A few weeks back, I was at a conference on terrorism, and in the hallway I spotted Charles Cogan, a former senior CIA official who oversaw the Afghanistan project. What do you say, I asked him, to the criticism that the CIA helped create the bin Laden monster? Very curtly, he replied, "We had nothing to do with him, we never had any direct contact with him. It's a canard." Before I could query him further, Cogan uneasily shuffled away.
That is the CIA line these days. Osama bin Laden? He was never one of ours. In a recent Foreign Affairs article, Milton Bearden, CIA station chief in Pakistan in the 1980s, says the same: "Despite what has been often written, the CIA never recruited, trained or otherwise used the Arab volunteers who arrived in Pakistan ... As fundraisers, however, Arabs from the Persian Gulf played a positive, often critical role in the background of the war ... Among the more prominent of these Arab fundraisers was one Osama bin Laden." (Bearden acknowledged that in 1987 bin Laden did participate in key battles and "the military legend of Osama bin Laden was born.")

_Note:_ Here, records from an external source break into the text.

-- ==== Sys2Proof/Safety.lean ====
section
/-! DEFINITION. The terms the statements are made in: whole runs of an operation, the card's coming answers, the
legality of 30_encoding.md R52 in its own words, the completion table of 60_exceptions.md R114, and the invariant of
the machine. Nothing here is part of what a step does. -/

namespace Sys2Proof.Machine

/-- `k` Engine steps of the operation `i` with no other agent between them: `exec i`, `k` times. -/
def execRun (i : Instr) : Nat → State → StepResult
  | 0, s => .next s
  | k + 1, s =>
    match exec i s with
    | .next s' => execRun i k s'
    | .fault r => .fault r
    | .refused r => .refused r

/-- The card's answers to the next `n` exchanges. -/
def State.answers (s : State) : Nat → List Byte
  | 0 => []
  | n + 1 => s.answer :: ({ s with card := s.card.tail, draws := s.draws + 1 } : State).answers n

/-- `k` steps of the whole machine, whoever's turn it is. -/
def machineRun : Nat → State → StepResult
  | 0, s => .next s
  | k + 1, s =>
    match step s with
    | .next s' => machineRun k s'
    | .fault r => .fault r
    | .refused r => .refused r

/-- STATUS after a completion and everything else as it was (60_exceptions.md R109), written out. -/
def State.completedWith (err : ErrCode) (cls : CompletionClass) (s : State) : State :=
  { s with
    status := { s.status with err := err, cls := cls, busy := false, done := true }
    phase := .idle }

/-- The wire events of exchanges with the chip select at `cs`, one per pair (sent, received), NEWEST FIRST as the
trace is kept. -/
def xchgEvents (cs : Bool) (bytes : List (Byte × Byte)) : List WireEvent :=
  (bytes.map (fun p => WireEvent.xchg cs p.1 p.2)).reverse

/-- The state after one exchange per byte of `tx`, written out: the answers are taken, the events recorded. -/
def State.afterExchanges (tx : List Byte) (s : State) : State :=
  { s with
    card := s.card.drop tx.length
    draws := s.draws + tx.length
    wire := xchgEvents s.cs (tx.zip (s.answers tx.length)) ++ s.wire }

/-- The six bytes of a command frame (30_encoding.md R55). -/
def frameBytes (idx : BitVec 6) (arg : Word) : List Byte :=
  let head := [0x40#8 ||| idx.setWidth 8, arg.extractLsb' 24 8, arg.extractLsb' 16 8, arg.extractLsb' 8 8,
    arg.extractLsb' 0 8]
  head ++ [((crc7Of head).setWidth 8 <<< 1) ||| 1#8]

/-- A data packet whose CRC16 matches (30_encoding.md R59). -/
def goodPacket (data : List Byte) : List Byte :=
  [0xFE#8] ++ data ++ [(crc16Of data).extractLsb' 8 8, (crc16Of data).extractLsb' 0 8]

/-- The `n` bytes of host memory from `a` on, addresses mod 2^32. -/
def State.bytesFrom (s : State) (a : Word) (n : Nat) : List Byte :=
  (List.range n).map (fun j => s.byteAt (a + BitVec.ofNat 32 j))

/-- What the engine sends for one written block, from the ready byte to the data response (42_data_transfer.md R99,
with a card that is ready at once). -/
def sentBlock (token : Byte) (data : List Byte) : List Byte :=
  [0xFF#8, token] ++ data ++ [(crc16Of data).extractLsb' 8 8, (crc16Of data).extractLsb' 0 8, 0xFF#8]

/-- The response kind and the index of a SEND_CMD operation (30_encoding.md R51). -/
def commandOf : Instr → Option (RKind × BitVec 6)
  | .sendCmdNone idx => some (.noResp, idx)
  | .sendCmdR1 idx => some (.r1, idx)
  | .sendCmdR1B idx => some (.r1b, idx)
  | .sendCmdR2 idx => some (.r2, idx)
  | .sendCmdR3 idx => some (.r3, idx)
  | .sendCmdR7 idx => some (.r7, idx)
  | _ => none

/-- The packet length of a read operation (42_data_transfer.md R95, R96). -/
def packetLength : Instr → Option Nat
  | .receive => some 512
  | .recvShort len => some len.toNat
  | _ => none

Michael Pillsbury, a congressional aide in the 1980s, was one of the fiercest champions of the mujaheedin. Largely because of his efforts, the Reagan administration decided to send Stinger surface-to-air missiles to the resistance. He now says, "I think it is factually false that the U.S. in any way backed Osama and his group of Arabs. I was there. I know who we backed. No reliable official source has ever confirmed that the U.S. program included Osama and his Arabs. They were quite distinct, and at a separate location from the Afghan fundamentalists ... It has been sad for me to see this falsehood spread on several TV magazine shows."
There is no evidence that contradicts these assertions, no proof the CIA actually shook hands with bin Laden. But the story's not that simple. The CIA supported the mujaheedin with money and guns. So did bin Laden -- with no objection from the CIA. Did some of bin Laden's "Arab Afghans" receive a share of U.S. weapons and money doled out by Pakistani intelligence? Probably. And in his memoirs, former CIA director Robert Gates notes that the Agency did attempt to increase the number of Arabs flocking to Afghanistan to wage jihad with the Muslim fundamentalists.